Community Views: Psoriatic Arthritis Treatment and Side Effects
Living with psoriatic arthritis (PsA) can involve many different treatments in an attempt to manage symptoms. One of the biggest challenges comes with also managing side effects from those drugs. Too often, the side effects feel worse than the PsA symptoms themselves.
To learn more about how community members handle this, we reached out to followers of our Facebook page and asked, “What has helped you manage treatment side effects?”
When side effects feel worse than symptoms
The question generated some great discussion about the struggles and approaches to managing drug side effects. However, it is important to remember that all bodies are unique, and drugs affect each person differently.
While some people might have negative side effects from a certain drug, that does not mean you will have the same experience. Always talk to your doctor about your side effects, before making changes to your treatment plan, or stopping drugs suddenly.
Muscle spasms and bone pain
Many community members mentioned muscle spasms and bone pain as drug side effects. For some, this side effect took time to identify as being related to a drug. PsA itself can cause muscle spasms and joint or bone pain, so separating symptoms of PsA from drug side effects was challenging for many.
It may also lead a doctor to dismiss it as a side effect, choosing to credit it as a general PsA symptom.
“Humira caused my thigh muscles to seize.”
“I had my first injection of Humira 2 weeks ago and awoke 2 times with severe muscle spasms down the backs of both legs from thigh to feet. Of course, my doctor said it’s not from Humira.”

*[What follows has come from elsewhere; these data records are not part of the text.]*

/-- A word of the module control window. -/
def Work.modReg (w : Work) (off : Nat) : Option Word :=
  let m := w.mod
  if off < 0x400 then
    some (if off % 16 = 0 then (w.asEntry (off / 16)).1 else bv 64 (w.leaseOf (off / 16)))
  else if off = 0x800 then some (bv 64 m.trBase)
  else if off = 0xC00 then some (bv 64 (m.remcfg.1 * 2 ^ 40 + m.remcfg.2.1 * 2 ^ 19 + m.remcfg.2.2))
  else if off = 0xC08 then some (bv 64 m.remBase)
  else if 0x1000 ≤ off ∧ off < 0x1300 ∧ off % 32 = 0 then some (w.portstat ((off - 0x1000) / 32))
  else if 0x2000 ≤ off ∧ off < 0x6000 then some (Tbl.getD m.routes ((off - 0x2000) / 8) 0)
  else if 0x6000 ≤ off ∧ off < 0x7000 then
    some (if off % 16 = 0 then Tbl.getD m.invokeTable ((off - 0x6000) / 16) 0 else 0)
  else if 0x8000 ≤ off ∧ off < 0xA800 then some (m.ring ((off - 0x8000) / 8))
  else if 0xA800 ≤ off ∧ off < 0xC800 then some ((m.cap ((off - 0xA800) / 32)).word (off % 32 / 8))
  else if off = 0xC800 then some 0
  else if 0xC900 ≤ off ∧ off < 0xC940 then
    some (bv 64 (Tbl.getD (if off % 16 = 0 then m.walks else m.merged) ((off - 0xC900) / 16) 0))
  else if off = 0xD000 then some (bv 64 m.herr)
  else if 0xD008 ≤ off ∧ off < 0xD020 then some (bv 64 (Tbl.getD m.hwBase ((off - 0xD000) / 8) 0 * 2 ^ 36))
  else if off = 0xD020 then some m.hqBase
  else if off = 0xD028 then some (m.hqTail.setWidth 64)
  else if off = 0xD030 then some (m.hqHead.setWidth 64)
  else if off = 0xD100 then some (bv 64 (m.bootStage % 256 + bit m.bootErr 63))
  else if off = 0xD108 then some m.bootLog
  else if off = 0xD138 then some (if m.attreq then 1 else 0)
  else if 0xD140 ≤ off ∧ off < 0xD160 then some (wordAt m.nonce (off - 0xD140))
  else if off = 0xD200 then some (bv 64 m.pcap)
  else none

/-! ## The local address map (R168, R169) -/

/-- What lies at a local address past module memory: bytes of a store, or a register's word, of a unit. -/
inductive Place where
  | bank (g : Nat)
  | acc (g : Nat)
  | canopy (g : Nat)
  | code (g : Nat)
  | cell (mc off : Nat)
  | core (g off : Nat)
  | tl (g off : Nat)
  | handle (g off : Nat)
  | resid (g off : Nat)
  | glade (g off : Nat)
  | fleh (g off : Nat)
  | region (n off : Nat)
  | module (off : Nat)
  | hole
deriving DecidableEq, Repr

/-- The place of an offset of a grove's window (R169). -/
def grovePlace (g off : Nat) : Place :=
  if off < 0x100000 then .bank g
  else if 0x1000000 ≤ off ∧ off < 0x1010000 then .cell (16 * g + (off - 0x1000000) / 0x1000) (off % 0x1000)
  else if 0x1100000 ≤ off ∧ off < 0x1140000 then .acc g
  else if 0x1200000 ≤ off ∧ off < 0x1201000 then .core g (off - 0x1200000)
  else if 0x1210000 ≤ off ∧ off < 0x1220000 then .code g
  else if 0x1300000 ≤ off ∧ off < 0x1301000 then .tl g (off - 0x1300000)
  else if 0x1310000 ≤ off ∧ off < 0x1312000 then .handle g (off - 0x1310000)
  else if 0x1320000 ≤ off ∧ off < 0x1321000 then .resid g (off - 0x1320000)
  else if 0x1330000 ≤ off ∧ off < 0x1331000 then .glade g (off - 0x1330000)
  else if 0x1340000 ≤ off ∧ off < 0x1346000 then .fleh g (off - 0x1340000)
  else if 0x2000000 ≤ off ∧ off < 0x3000000 then .canopy g
  else .hole

/-- The place of a local address past module memory (R168). -/
def placeOf (a : Nat) : Place :=
  if 0x100000000000 ≤ a ∧ a < groveBase 320 then
    grovePlace ((a - 0x100000000000) / 0x4000000) ((a - 0x100000000000) % 0x4000000)
  else if 0x100800000000 ≤ a ∧ a < 0x100800000000 + 320 * 0x10000 then
    .region ((a - 0x100800000000) / 0x10000) (a % 0x10000)
  else if 0x100C00000000 ≤ a ∧ a < 0x100C00010000 then .module (a - 0x100C00000000)
  else .hole

/-- The word of a register place; a store of bytes or a hole has none. -/
def Work.placeWord (w : Work) : Place → Option Word
  | .cell mc off => w.cellReg mc off
  | .core g off => w.coreReg g off
  | .tl g off => w.tlReg g off
  | .handle g off => some (((w.grove g).handle (off / 32)).word (off % 32 / 8))
  | .resid g off => some (w.residWord g (off / 16) (off % 16 == 8))
  | .glade g off => w.gladeReg g off
  | .fleh g off => w.flehReg g off
  | .region n off => w.regionReg n off
  | .module off => w.modReg off
  | _ => none

end Sys2Proof.Machine
end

“I still haven’t figured out what to do about the bone pain my infusions cause, mostly in my upper arms and legs. I describe it as severe growing pains. I wish I had the option to stop all meds, but I can’t get out of bed without them.”
“I get bone pain with my Methotrexate infusion, mostly in my thigh bones and elbows. I’m glad I don’t get it as much in my skull as I used to.”

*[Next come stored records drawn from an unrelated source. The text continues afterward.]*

-- ==== Sys2Proof/Machine/Remote.lean ====
section
/-! DEFINITION. Remote loads, stores, atomics and invocations, at the source and at the target, and the streams that carry
them (spec 16 R346 to R356). -/

namespace Sys2Proof.Machine

/-! ## Issue (R352, R353) -/

/-- The target of a remote instruction, and the checks of its address (R353). -/
def Work.remoteCheck (w : Work) (g : Nat) (a b : BitVec 5) (n : Nat) : Except Stop (Nat × Nat) := do
  let t := w.g g b
  let va := (w.g g a).toNat
  need (fld t 63 11 = 0 && fld t 10 0 ≠ w.mod.modNo) 0x09
  needAt (va < 2 ^ 57) 0x08 va
  needAt (va % n = 0) 0x03 va
  return (fld t 10 0, va)

/-- A module entered in a list of modules, once. -/
def addOnce (m : Nat) (l : List Nat) : List Nat := if l.contains m then l else l ++ [m]

/-- A target marked in a core's lost-module mask (R351). -/
def Work.markLost (w : Work) (g m : Nat) : Work := w.updCore g fun c => { c with lost := addOnce m c.lost }

/-- A task that waits for a pair of its stream to a target (R348, R349). -/
def Work.awaitPair (w : Work) (g t : Nat) : Except Stop Work :=
  (if (w.mod.stream false g t).isNone then w.askOpen false g t else w).suspend g 7 t none 0 (w.core g).pc false

/-- A core's request as it travels. -/
def Work.coreReq (w : Work) (g op va n : Nat) (data : List Byte) : RemoteReq where
  target := 0
  source := w.mod.modNo
  srcCell := false
  srcAgent := g
  ident := 0
  op := op
  amo := 0
  type := 0
  asid := (w.core g).asid
  super := w.super g
  addr := va
  size := n
  data := data
  entry := 0
  seq := 0

/-- A core's request as its stream keeps it. -/
def Work.coreOut (w : Work) (g op va n : Nat) (dest : Option Nat) : OutReq :=
  { OutReq.blank with
    op := op, size := n, addr := va, dest := dest, asid := (w.core g).asid, sup := w.super g }

/-- The WOBJ of a record that waits for a response: the target in its 16 bits, the request's number, from one, above
them; a record that waits for a stream names the target alone. -/
def waitObj (t id : Nat) : Nat := t + 65536 * (id + 1)

/-- A request whose answer resumes the task with `d` (R353). A lost one raises Peer Lost at once (R351). -/
def sendAndWait (g t : Nat) (d : BitVec 5) (q : OutReq) (msg : RemoteReq) (w : Work) : Except Stop Work :=
  match w.pair false g t with
  | .wait => w.awaitPair g t
  | .lost => .ok ((w.markLost g t).raise g 0x1A 0 (bv 64 t) none)
  | .free s => (w.sendReq s q msg).suspend g 7 (waitObj t w.mod.nextIdent) none d (w.core g).pc4 false

/-- RLD (R353). -/
def execRld (d a b : BitVec 5) (s : State) : Out :=
  run s (coreInstr (.rld d a b) fun g w => do
    let (t, va) ← w.remoteCheck g a b 8
    sendAndWait g t d (w.coreOut g 0 va 8 none) (w.coreReq g 0 va 8 []) w)

/-- The local range of a block form checked as a load or a store of its whole size: it lies in one page of this module's memory,
since no window takes the size (R142, R170, R174, R353). -/
def Work.blockCheck (w : Work) (g va n : Nat) (store : Bool) : Except Stop Work := do
  let a := w.accCore g
  let (pa, w1) ← stopAt (badAt va (w.translate g a.waiter a.asid a.user (if store then needW else needR) va))
  needAt (pa / 2 ^ 45 = w1.mod.modNo && pa % 2 ^ 45 + n ≤ memTop && !(store && w1.readOnly (pa % 2 ^ 45))) 0x09 va
  return w1

/-- A block RLD: its bytes are written at G[d] when they come (R353, R354). -/
def rldBlock (n : Nat) (d a b : BitVec 5) (g : Nat) (w : Work) : Except Stop Work := do
  let (t, va) ← w.remoteCheck g a b n
  let dst := (w.g g d).toNat
  needAt (dst % n = 0) 0x03 dst
  let w1 ← w.blockCheck g dst n true
  match w1.pair false g t with
  | .wait => w1.awaitPair g t
  | .lost => ((w1.markLost g t).updCore g fun c => { c with rldLost := addOnce t c.rldLost }).next g
  | .free s =>
    ((w1.sendReq s (w1.coreOut g 0 va n (some dst)) (w1.coreReq g 0 va n [])).updCore g fun c =>
      { c with rldOut := c.rldOut ++ [w1.mod.nextIdent] }).next g

/-- RLD.B32 (R353, R354). -/
def execRldB32 (d a b : BitVec 5) (s : State) : Out := run s (coreInstr (.rldB32 d a b) (rldBlock 32 d a b))
/-- RLD.B64 (R353, R354). -/
def execRldB64 (d a b : BitVec 5) (s : State) : Out := run s (coreInstr (.rldB64 d a b) (rldBlock 64 d a b))
/-- RLD.B128 (R353, R354). -/
def execRldB128 (d a b : BitVec 5) (s : State) : Out := run s (coreInstr (.rldB128 d a b) (rldBlock 128 d a b))

/-- RLD.DONE's report of a core: lost modules, and ERR (R354). -/
def Core.rldStatus (c : Core) : Word := lostStatus c.rldLost ||| (if c.rldErr then bv 64 (2 ^ 62) else 0)

/-- RLD.DONE (R354). -/
def execRldDone (d : BitVec 5) (s : State) : Out :=
  run s (coreInstr (.rldDone d) fun g w =>
    let c := w.core g
    if c.rldOut.isEmpty then
      ((w.setCore g { c with rldLost := [], rldErr := false }).acquire g).give g d c.rldStatus
    else w.suspend g 7 rldWait none d c.pc4 false)

/-- A store's request sent: the task goes on (R353). -/
def sendStore (g t va n : Nat) (data : List Byte) (w : Work) : Except Stop Work :=
  match w.pair false g t with
  | .wait => w.awaitPair g t
  | .lost => (w.markLost g t).next g
  | .free s => (w.sendReq s (w.coreOut g 1 va n none) (w.coreReq g 1 va n data)).next g

/-- RST (R353). -/
def execRst (d a b : BitVec 5) (s : State) : Out :=
  run s (coreInstr (.rst d a b) fun g w => do
    let (t, va) ← w.remoteCheck g a b 8
    sendStore g t va 8 (leBytes 8 (w.g g d).toNat) w)

/-- A block RST: its bytes are read now, in program order (R353). -/
def rstBlock (n : Nat) (d a b : BitVec 5) (g : Nat) (w : Work) : Except Stop Work := do
  let (t, va) ← w.remoteCheck g a b n
  let src := (w.g g d).toNat
  needAt (src % n = 0) 0x03 src
  let w1 ← w.blockCheck g src n false
  match w1.pair false g t with
  | .wait => w1.awaitPair g t
  | _ =>
    let (bs, w2) ← stopAt (w1.vread (w1.accCore g) src n)
    sendStore g t va n bs w2

/-- RST.B32 (R353). -/
def execRstB32 (d a b : BitVec 5) (s : State) : Out := run s (coreInstr (.rstB32 d a b) (rstBlock 32 d a b))
/-- RST.B64 (R353). -/
def execRstB64 (d a b : BitVec 5) (s : State) : Out := run s (coreInstr (.rstB64 d a b) (rstBlock 64 d a b))
/-- RST.B128 (R353). -/
def execRstB128 (d a b : BitVec 5) (s : State) : Out := run s (coreInstr (.rstB128 d a b) (rstBlock 128 d a b))

/-- RAMO (R207, R353). -/
def execRamo (d a b : BitVec 5) (t o : BitVec 3) (s : State) : Out :=
  run s (coreInstr (.ramo d a b t o) fun g w => do
    let n := opBytes t
    let (m, va) ← w.remoteCheck g a b n
    sendAndWait g m d { w.coreOut g 2 va n none with node := t.toNat }
      { w.coreReq g 2 va n (leBytes n (w.g g d).toNat) with amo := o.toNat, type := t.toNat } w)

/-! ## What a source's requests come to (R348, R350, R351) -/

/-- A request gone from its stream, whose slots may all be free now (R347). -/
def Mod.dropReq (m : Mod) (s : Stream) (id : Nat) : Mod :=
  let out := s.out.filter fun q => q.ident != id
  m.setStream { s with out := out, idle := if out.isEmpty then some m.cycle else none }

/-- The stream and request that a response names. -/
def Mod.request (m : Mod) (target id : Nat) : Option (Stream × OutReq) :=
  match m.streams.find? fun s => s.target == target && s.out.any fun q => q.ident == id with
  | some s => (s.out.find? fun q => q.ident == id).map fun q => (s, q)
  | none => none

/-- A waiting record of a core's request given its value (R348, R353). -/
def Work.wakeWith (w : Work) (g t id : Nat) (v : Word) : Work :=
  let now := w.mod.cycle
  w.mapRecs (w.rno g) (fun x => x.wait == 7 && x.wobj == waitObj t id) fun x => (x.setReg x.dreg v).wake now

/-- A waiting record of a core's request marked with the fault that it raises as it resumes, and the
remote address that the fault names (R350, R351, R385). -/
def Work.wakeBad (w : Work) (g t id code addr : Nat) : Work :=
  let now := w.mod.cycle
  w.mapRecs (w.rno g) (fun x => x.wait == 7 && x.wobj == waitObj t id) fun x =>
    { x with wobj := t + 65536 * (2 ^ 40 + code), dval := some (bv 64 addr) }.wake now

/-- Whether a record waits in RLD.DONE of a core for no block RLD any more (R354). -/
def Work.rldReady (w : Work) (g : Nat) (x : Record) : Bool :=
  x.wait == 7 && x.wobj == rldWait && x.home == g && !x.pend.any fun k => (w.core g).rldOut.contains k

/-- The task that has waited longest in RLD.DONE of a core resumes with the losses since the previous RLD.DONE completed, and then
the next, `n` at most (R354). -/
def wakeRlds (g : Nat) : Nat → Work → Work
  | 0, w => w
  | n + 1, w =>
    match longest ((w.waiting (w.rno g)).filter (w.rldReady g)) with
    | none => w
    | some x =>
      let now := w.mod.cycle
      let v := (w.core g).rldStatus
      wakeRlds g n ((w.mapRecs (w.rno g) (fun y => w.rldReady g y && y.order == x.order) fun y =>
        (y.setReg y.dreg v).wake now).updCore g fun k => { k with rldLost := [], rldErr := false })

/-- Tasks that wait in RLD.DONE of a core resume with its report once no block RLD issued before it is outstanding (R354). -/
def Work.wakeRldDone (w : Work) (g : Nat) : Work :=
  wakeRlds g ((w.waiting (w.rno g)).filter (w.rldReady g)).length w

/-- Tasks that wait in FENCE of a core resume once no remote store or atomic issued before it is outstanding (R208). -/
def Work.wakeFence (w : Work) (g : Nat) : Work :=
  let out := w.storesOut g
  w.wakeKind (w.rno g) 9 fun x => x.home == g && !x.pend.any fun k => out.contains k

/-- A request of a stream has ended: what waits for its slots, its acknowledgement or its bytes goes on. -/
def Work.reqEnded (w : Work) (s : Stream) : Work :=
  let w1 := w.wakePair s.target
  if s.isCell then w1 else (w1.wakeFence s.agent).wakeRldDone s.agent

/-- A block RLD's bytes written, as accesses of the core's remote unit: those of its stream (R354; log entry 13). -/
def Work.landBlock (w : Work) (g : Nat) (q : OutReq) (dst : Nat) (bs : List Byte) : Work :=
  let a : Acc := ⟨g, .stream w.mod.modNo false g, q.asid, !q.sup, some (w.rno g), false, .other⟩
  let w1 := w.updCore g fun c => { c with rldOut := c.rldOut.erase q.ident }
  match w1.vwrite a dst (bs.take q.size) with
  | .ok w2 => w2
  | .error _ => w1.updCore g fun c => { c with rldErr := true }

/-- The generator of a cell that waits for a request's bytes. -/
def Cell.genOf (c : Cell) (id : Nat) : Option (Nat × Gen) := c.gens.find? fun e => e.2.wait == some id

/-- The slots that a grant gives a grove as a sender: a glade of a grove of a module, a phase, and the mask (R369, R373). -/
def Work.noteGrant (w : Work) (g m designator phase mask : Nat) (port : Option Nat) : Work :=
  let got := (List.range 64).filter fun k => mask / 2 ^ k % 2 == 1
  w.updGrove g fun x =>
    { x with sent := x.sent ++ got.map fun k =>
        ⟨m, bits designator 19 11, bits designator 22 20, k, phase, false, w.mod.cycle, port, false⟩ }

/-- An answer given to what waits for it (R348, R353 to R356, R369). -/
def Work.answer (w : Work) (s : Stream) (q : OutReq) (bs : List Byte) : Work :=
  match q.op, s.isCell with
  | 0, false =>
    match q.dest with
    | some dst => w.landBlock s.agent q dst bs
    | none => w.wakeWith s.agent s.target q.ident (bv 64 (leNat bs))
  | 2, _ => w.wakeWith s.agent s.target q.ident (oldWord (bv 3 q.node) (leNat bs))
  | 0, true =>
    match (w.cell s.agent).genOf q.ident with
    | some (u, g) => w.setGen s.agent u { g with wait := none, got := some bs }
    | none => w
  | 3, _ =>
    let ws := wordsOf (bs.length / 8) bs
    w.updCell s.agent fun c => c.emitLater q.node
      (both q.record fun d => mkTok d q.colour q.iter q.seq (nPrio q.record) ws)
  | 6, _ => (w.noteGrant s.agent s.target q.addr q.size (leNat bs) (some s.port)).deliverOrHold s.agent (q.dest.getD 0) (bv 64 (leNat bs)) (s.agent, 2 ^ 32 + q.addr)
  | _, _ => w

/-- A cell's request that failed for good: its caller's colour freezes at its node (R351); a generator keeps its element. -/
def Work.cellLost (w : Work) (mc : Nat) (q : OutReq) (code : Nat) : Work :=
  match (w.cell mc).genOf q.ident with
  | some (u, g) => (w.setGen mc u { g with wait := none }).genFault mc u { g with wait := none } code
  | none =>
    if q.op = 3 then
      w.freezeNode mc q.node q.colour q.iter code (q.lines.map fun t => (dPort t.dest, t)) 0 0 4
    else w.freezeNode mc q.node q.colour q.iter code [] (bv 64 q.addr) 0 0

/-- A request discarded at its target (R350). -/
def Work.discarded (w : Work) (s : Stream) (q : OutReq) (code : Nat) : Work :=
  if s.isCell then
    match (w.cell s.agent).genOf q.ident with
    | some _ => w.cellLost s.agent q code
    | none => w
  else
    match q.op, q.dest with
    | 0, some _ => w.updCore s.agent fun c => { c with rldOut := c.rldOut.erase q.ident, rldErr := true }
    | 0, none => w.wakeBad s.agent s.target q.ident code q.addr
    | 2, _ => w.wakeBad s.agent s.target q.ident code q.addr
    | _, _ => w

/-- A request lost with its stream (R351, R370). -/
def Work.lostReq (w : Work) (s : Stream) (q : OutReq) : Work :=
  if s.isCell then w.cellLost s.agent q 0x1A
  else
    let g := s.agent
    let w1 := w.markLost g s.target
    match q.op, q.dest with
    | 0, some _ =>
      w1.updCore g fun c => { c with rldOut := c.rldOut.erase q.ident, rldLost := addOnce s.target c.rldLost }
    | 0, none => w1.wakeBad g s.target q.ident 0x1A 0
    | 2, _ => w1.wakeBad g s.target q.ident 0x1A 0
    | 6, _ => w1.deliverOrHold g (q.dest.getD 0) 0 (g, 2 ^ 32 + q.addr)
    | _, _ => w1

/-- A broken stream: its target is marked in its core's mask, each outstanding request completes as lost, its frozen record names
nothing any more, and the stream closes (R351). -/
def Work.breakStream (w : Work) (s : Stream) : Work :=
  let w1 := w.updMod fun m =>
    { m with streams := m.streams.filter fun x => !(x.isCell == s.isCell && x.agent == s.agent && x.target == s.target) }
  let mine : Frozen → Bool := fun o =>
    o.okind == 5 && o.cell == s.agent && o.node == (if s.isCell then 1 else 0) && o.what == s.target
  let w2 := w1.updRegion (w.agentRegion s.isCell s.agent) fun x => { x with frozen := x.frozen.filter fun o => !mine o }
  let w3 := if s.isCell then w2 else w2.markLost s.agent s.target
  ((s.out.filter fun q => !q.done).foldl (fun v q => v.lostReq s q) w3).reqEnded s

/-- The access of an engine operation that has a number, if it waits for one (R233). -/
def EngOp.access (o : EngOp) (id : Nat) : Option Ack := (o.wait.toList ++ o.acks).find? fun x => x.id == id

/-- The engine operation that waits for a number: grove and context. -/
def engineWith (id : Nat) : Tbl Grove → Option (Nat × Nat)
  | [] => none
  | (g, x) :: t =>
    match x.engines.find? fun e => e.2.queue.any fun o => (o.access id).isSome with
    | some e => some (g, e.1)
    | none => engineWith id t

/-- The error that a refusal of an access ends its operation with: a Link Lost names the module too, as a route that failed does
(R224, R373, R378). -/
def Ack.error (x : Ack) (code : Nat) : Nat := if code = 0x19 then routeLost x.module else code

Stomach pain and gut issues
Other challenging and uncomfortable side effects mentioned included issues in the stomach and gut. Nausea, diarrhea, and stomach pain presented difficulties for many.

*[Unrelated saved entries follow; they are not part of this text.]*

/-- AREL (R305). -/
def execArel (d a : BitVec 5) (s : State) : Out :=
  run s (coreInstr (.arel d a) fun g w => do
    let (h, k) ← w.readerAt g (w.g g a)
    (w.setReader g h { k with mode := false, held := BitVec.allOnes 64 }).give g d k.held)

/-- ACMP's outcome: the instruction completes, it waits, or it asks for a pass and waits (R305). -/
inductive Compact where
  | done (w : Work)
  | wait
  | ask
deriving DecidableEq, Repr

/-- ACMP for an arrangement: a pass is asked for where one has work to do; none runs on a buffer (R305, R313). -/
def Work.compact (w : Work) (g n : Nat) (a : Arr) : Compact :=
  let r := w.rno g
  let since := (w.core g).stall.getD w.mod.cycle
  let c := (w.region r).compFrontier a
  match a.asks.find? fun q => q.1 == g && q.2.1 == since with
  | some (_, _, true) => .done (w.setArr r n { a with asks := a.asks.filter fun q => q.1 != g })
  | some _ => .wait
  | none =>
    if a.run.isSome then .wait
    else if w.keeper a ≠ 0x35 ∧ (c ≠ a.cf ∨ a.sealed ≠ [] ∨ a.openB ≠ []) then .ask
    else .done (w.setArr r n { a with c := c })

/-- A core's ask for a pass noted (R305). -/
def Work.noteAsk (w : Work) (g n : Nat) (a : Arr) : Work :=
  let r := w.rno g
  let since := (w.core g).stall.getD w.mod.cycle
  w.setArr r n { a with c := (w.region r).compFrontier a, asks := (a.asks.filter fun q => q.1 != g) ++ [(g, since, false)] }

/-- ACMP (R305). -/
def execAcmp (d a : BitVec 5) (s : State) : Out :=
  run s fun w0 =>
    let n : Nat → Nat := fun g => fld (w0.g g a) 7 0
    let w1 := coreInstr (.acmp d a) (fun g w => do
      need (fld (w.g g a) 63 8 = 0) 0x09
      match (w.regOf g).arr (n g) with
      | none => .error (flt 0x09)
      | some x =>
        match w.compact g (n g) x with
        | .done w2 =>
          let cf := match (w2.regOf g).arr (n g) with
            | some y => y.cfWord 0
            | none => 0
          w2.give g d cf
        | _ => .error .stall) w0
    match w0.turn with
    | .core g =>
      match (w1.core g).stall.isSome, (w1.regOf g).arr (n g) with
      | true, some x => (match w1.compact g (n g) x with
          | .ask => w1.noteAsk g (n g) x
          | _ => w1)
      | _, _ => w1
    | _ => w1

end Sys2Proof.Machine
end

“I was on Sulfasalazine but started having horrible abdominal pain.”
“Severe, nearly unceasing explosive diarrhea for 5 months. I couldn’t go anywhere, and I was terrified to even try to go to the grocery store.”
“Lots of GI issues with Otezla. They are supposed to subside after a month or so. Also, after initial improvement, it stopped working. No point I taking it if it doesn’t work.”
When side effects became too severe and quality of life was impacted, many in the community shared their choice to stop all drugs, with varying results. Keep in mind that you should never stop taking medicine before discussing it with your doctor.
“The generic Arava I was taking was helping with arthritis a lot, but the side effects were completely devastating as far as not being able to have a life.”
“I tried for a year doing various things for side effects: kombucha, probiotics, vitamins, fiber. Only stopping made them go away.”
“Otezla’s side effects were worse than PsA symptoms.”
“I had to quit taking infusions. All of those caused my immune system to shut down, and I kept getting dangerous infections. My doctor now says I can’t risk taking them again as they could kill me because of that.”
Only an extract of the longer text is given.